# New Storrs Monitors.



## manimal (Feb 16, 2013)

I finally sold all my hatchling bds and with the proceeds from them I purchased a double enclosure and two beautiful little Storrs monitors. I know it is very difficult to pick sexes when they are very young, but I picked out one that had a big broad head and one that was less colorful and with a narrower head. Fingers crossed I have a pair. 
They are super active, and have a voracious apatite eating dusted crickets and small pieces of chopped chicken. 
Fantastic little critters, I could sit and watch them all day. The only thing stopping me is having to go to work.


----------



## sharky (Feb 16, 2013)

Great way to spend your profit! They are gorgeous  Fingers crossed for you that they are pair! Good luck with them


----------



## MonitorMayhem (Feb 17, 2013)

did you get them in adelaide mate if so did they have anymore if so could you pm were you got them from cheers mick


----------



## manimal (Feb 17, 2013)

MLWReptiles said:


> did you get them in adelaide mate if so did they have anymore if so could you pm were you got them from cheers mick


Sure did pm sent.


----------



## Chicken (Feb 17, 2013)

Very nice! I got a little storri yesterday too, you have a nice setup.
Only thing i would change is to get some sand, preferably red and deep as mine has been digging like crazy all day!


----------



## Radar (Feb 17, 2013)

Are they V. s. storri or V. s. ocreatus? They do love sand, put any cage furnishings on the bottom of the tank and fill around them so the animals can't burrow under and have stuff collapse on them. They are great little reps, always so active.


----------



## manimal (Feb 17, 2013)

Chicken said:


> Very nice! I got a little storri yesterday too, you have a nice setup.
> Only thing i would change is to some sand, preferably red and deep as mine has been digging like crazy all day!
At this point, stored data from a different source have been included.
noncomputable def samples1 : List Instr := ([.nop, .brk, .yield, .lclr, .lnorm, .lgred, .cacheL1inv, .cacheDrain, .mdrainQ,
    .mzero, .sysEret, .sysHalt] : List (RM → Instr)).map fun f => f (rm false 0 0)
noncomputable def samples2 : List Instr := ([.free, .laddF32, .laddBf16Lo, .laddBf16Hi, .laddF16Lo, .laddF16Hi, .laddS32,
    .laddZ32, .cachePfl, .mdrainSp, .mdrainGl, .mdrainPeer, .mcfg, .sysTlbinv, .sysL2flush] : List (RM → Instr)).map fun f =>
    f (rm false 0 16)
noncomputable def samples3 : List Instr := ([.wtime, .movpc, .lrndF32, .lrndBf16, .lrndF16, .lrndF64, .lrndS32, .mdrainR,
    .mstat] : List (RM → Instr)).map fun f => f (rm false 4 0)
noncomputable def samples4 : List Instr := ([.add, .sub, .mullo, .mulhiS, .mulhiZ, .mad, .minS, .minZ, .maxS, .maxZ, .and,
    .or, .xor, .andn, .shl, .shr, .sar, .rot, .bfeZ, .bfeS, .bfi, .sel, .cmpEq, .cmpNe, .cmpLtS, .cmpLeS, .cmpLtZ, .cmpLeZ,
    .lea, .add64, .sub64, .lea64, .xidx, .xup, .xdown, .xxor, .rget, .rput, .fadd, .fsub] : List (RR → Instr)).map fun f => f
    (rr false 4 16 24)
noncomputable def samples5 : List Instr := ([.fmul, .ffma, .fmin, .fmax, .fcmpEq, .fcmpLt, .fcmpLe, .fcmpUn, .fdiv, .badd,
    .bmul, .bfma, .bmin, .bmax, .hadd, .hmul, .hfma, .dadd, .dmul, .dfma, .ncvtP, .ncvtU, .fscale, .acas16] : List (RR →
    Instr)).map fun f => f (rr false 4 16 24)
noncomputable def samples6 : List Instr := ([.not, .neg, .abs, .popc, .clz, .ctz, .brev, .sext8, .sext16, .zext8, .zext16,
    .mov, .bswap, .mov64, .any, .all, .ballotLo, .ballotHi, .count, .elect, .xmatch, .scanAdd, .sumAdd, .fabs, .fneg, .rcp,
    .rsq, .sqrt, .exp2, .log2, .sin, .cos, .trunc, .floor, .ceil, .rint, .frac, .class, .cvtF32F16, .cvtF32F16Hi] : List (RM →
    Instr)).map fun f => f (rm false 4 16)
noncomputable def samples7 : List Instr := ([.cvtF32Bf16, .cvtF32Bf16Hi, .cvtF16F32, .cvtBf16F32, .cvtF16x2F32, .cvtBf16x2F32,
    .cvtF64F32, .cvtF32F64, .cvtF32S32, .cvtF32Z32, .cvtF32S64, .cvtF32Z64, .cvtF64S32, .cvtF64Z32, .cvtF64S64, .cvtF64Z64,
    .cvtS32F32, .cvtZ32F32, .cvtS32F32Rz, .cvtZ32F32Rz, .cvtS64F32, .cvtZ64F32, .cvtS32F64, .cvtZ32F64, .cvtS64F64,
    .cvtZ64F64, .cvtS32F64Rz, .cvtS64F64Rz, .cvtF16F64, .cvtBf16F64, .cvtF64F16, .cvtF64Bf16, .cvtBf16F16, .cvtF16Bf16,
    .cvtS8F32, .cvtZ8F32, .cvtS16F32, .cvtZ16F32, .sysCtxsv, .sysCtxld] : List (RM → Instr)).map fun f => f (rm false 4 16)
noncomputable def samples8 : List Instr := ([.addi] : List (RI → Instr)).map fun f => f (ri 4 16 5)
noncomputable def samples9 : List Instr := ([.movl] : List (RM → Instr)).map fun f => f (rmL false 4)
noncomputable def samples10 : List Instr := ([.movg, .csrRd] : List (RN → Instr)).map fun f => f (rn false 4 0 24)
noncomputable def samples11 : List Instr := ([.movtg, .csrWr] : List (RN → Instr)).map fun f => f (rn false 0 16 24)
noncomputable def samples12 : List Instr := ([.br, .meet] : List (BR → Instr)).map fun f => f (bw 0 24)
noncomputable def samples13 : List Instr := ([.bnz, .bz, .call] : List (BR → Instr)).map fun f => f (bw 16 24)
noncomputable def samples14 : List Instr := ([.jmpi] : List (BR → Instr)).map fun f => f (bw 16 0)
noncomputable def samples15 : List Instr := ([.exit] : List (BR → Instr)).map fun f => f (bw 0 0)
noncomputable def samples16 : List Instr := ([.trap, .qpush] : List (RN → Instr)).map fun f => f (rn false 0 16 1)
noncomputable def samples17 : List Instr := ([.lfma, .lfmab, .mma] : List (RR → Instr)).map fun f => f (rr false 0 16 24)
noncomputable def samples18 : List Instr := ([.lmerge] : List (RR → Instr)).map fun f => f (rr false 0 0 0)
noncomputable def samples19 : List Instr := ([.lsh] : List (RR → Instr)).map fun f => f (rr false 0 0 24)
noncomputable def samples20 : List Instr := ([.lst, .lld, .lred] : List (MEM → Instr)).map fun f => f (mw 0 16)
noncomputable def samples21 : List Instr := ([.lseg, .qpop] : List (RN → Instr)).map fun f => f (rn false 4 0 1)
noncomputable def samples22 : List Instr := ([.ldg, .stg, .lds, .sts] : List (MEM → Instr)).map fun f => f (mw 4 16)
noncomputable def samples23 : List Instr := ([.atgAdd, .atgSub, .atgMinS, .atgMinZ, .atgMaxS, .atgMaxZ, .atgAnd, .atgOr,
    .atgXor, .atgSwap, .atgCas, .atgIncWrap, .atgDecWrap, .atgArAdd, .atgArSub, .atgArMinS, .atgArMinZ, .atgArMaxS,
    .atgArMaxZ, .atgArAnd, .atgArOr, .atgArXor, .atgArSwap, .atgArCas, .atgArIncWrap, .atgArDecWrap, .atgSysAdd, .atgSysSub,
    .atgSysMinS, .atgSysMinZ, .atgSysMaxS, .atgSysMaxZ, .atgSysAnd, .atgSysOr, .atgSysXor, .atgSysSwap, .atgSysCas,
    .atgSysIncWrap, .atgSysDecWrap, .atsAdd] : List (AT → Instr)).map fun f => f (aw 4 16 24)
noncomputable def samples24 : List Instr := ([.atsSub, .atsMinS, .atsMinZ, .atsMaxS, .atsMaxZ, .atsAnd, .atsOr, .atsXor,
    .atsSwap, .atsCas, .atsIncWrap, .atsDecWrap] : List (AT → Instr)).map fun f => f (aw 4 16 24)
noncomputable def samples25 : List Instr := ([.fenceAcq, .fenceRel, .fenceFull] : List (FN → Instr)).map fun f => f (fw 1)
noncomputable def samples26 : List Instr := ([.pfr, .cp, .cpo, .sld] : List (RR → Instr)).map fun f => f (rr true 4 16 24)
noncomputable def samples27 : List Instr := ([.acqr, .latchArriveRemote, .xferPut, .xferPutred, .xferGet, .mtrsm] : List (RM →
    Instr)).map fun f => f (rm true 0 16)
noncomputable def samples28 : List Instr := ([.cpt, .amsg, .mfactChol] : List (RR → Instr)).map fun f => f (rr true 0 16 24)
noncomputable def samples29 : List Instr := ([.sknDecl, .sknJoin, .sknLeave, .sknStat, .latchInit, .latchExpect, .latchWait,
    .qopBind, .spawn, .spawnGang, .spawnJoin, .xferArm, .hypEnter, .hypConfirm, .hypRefute, .hypStat] : List (RM → Instr)).map
    fun f => f (rm true 4 16)
noncomputable def samples30 : List Instr := ([.latchArrive, .latchTest, .latchInval, .qopUnbind, .qopStat, .xferDisarm,
    .hypNew, .hypLeave] : List (RM → Instr)).map fun f => f (rm true 4 0)
noncomputable def samples31 : List Instr := ([.waitc] : List (RN → Instr)).map fun f => f (rn true 0 16 1)
noncomputable def samples32 : List Instr := ([.mloop] : List (RR → Instr)).map fun f => f (rr true 0 16 0)
noncomputable def samples33 : List Instr := ([.mscale] : List (RR → Instr)).map fun f => f (rr true 2 1 24)

/-- The word of every instruction that has one. -/
noncomputable def samples : List Instr :=
  samples1 ++ samples2 ++ samples3 ++ samples4 ++ samples5 ++ samples6 ++ samples7 ++ samples8 ++ samples9 ++ samples10 ++
    samples11 ++ samples12 ++ samples13 ++ samples14 ++ samples15 ++ samples16 ++ samples17 ++ samples18 ++ samples19 ++
    samples20 ++ samples21 ++ samples22 ++ samples23 ++ samples24 ++ samples25 ++ samples26 ++ samples27 ++ samples28 ++
    samples29 ++ samples30 ++ samples31 ++ samples32 ++ samples33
Sand is coming, but I thought I would let them get a little bigger. I dont want sand impaction, because they are so small. I might sound pedantic but I dont want to take any chances. Thanks for the suggestions though


----------



## Chondrobsessed (Feb 17, 2013)

Do these guys get as big as other monitors like lacies? I saw a couple hatchies at the expo and they where gecko small.


----------



## Pilbarensis (Feb 17, 2013)

Nah these are only little guys in monitor terms. Varanus storri storri are typically around 35cm. Still they have all the personality and character of a big monitor I've found.


----------



## manimal (Feb 17, 2013)

Chondrobsessed said:


> Do these guys get as big as other monitors like lacies? I saw a couple hatchies at the expo and they where gecko small.


They are a pygmy monitor with an average length of around 30 - 40 cm.


----------



## Chondrobsessed (Feb 17, 2013)

They were so cute! I like monitors and their personalities and looks but the size really puts me off. Ill have to keep these guys in mind for the far future. Thanks for the replies guys


----------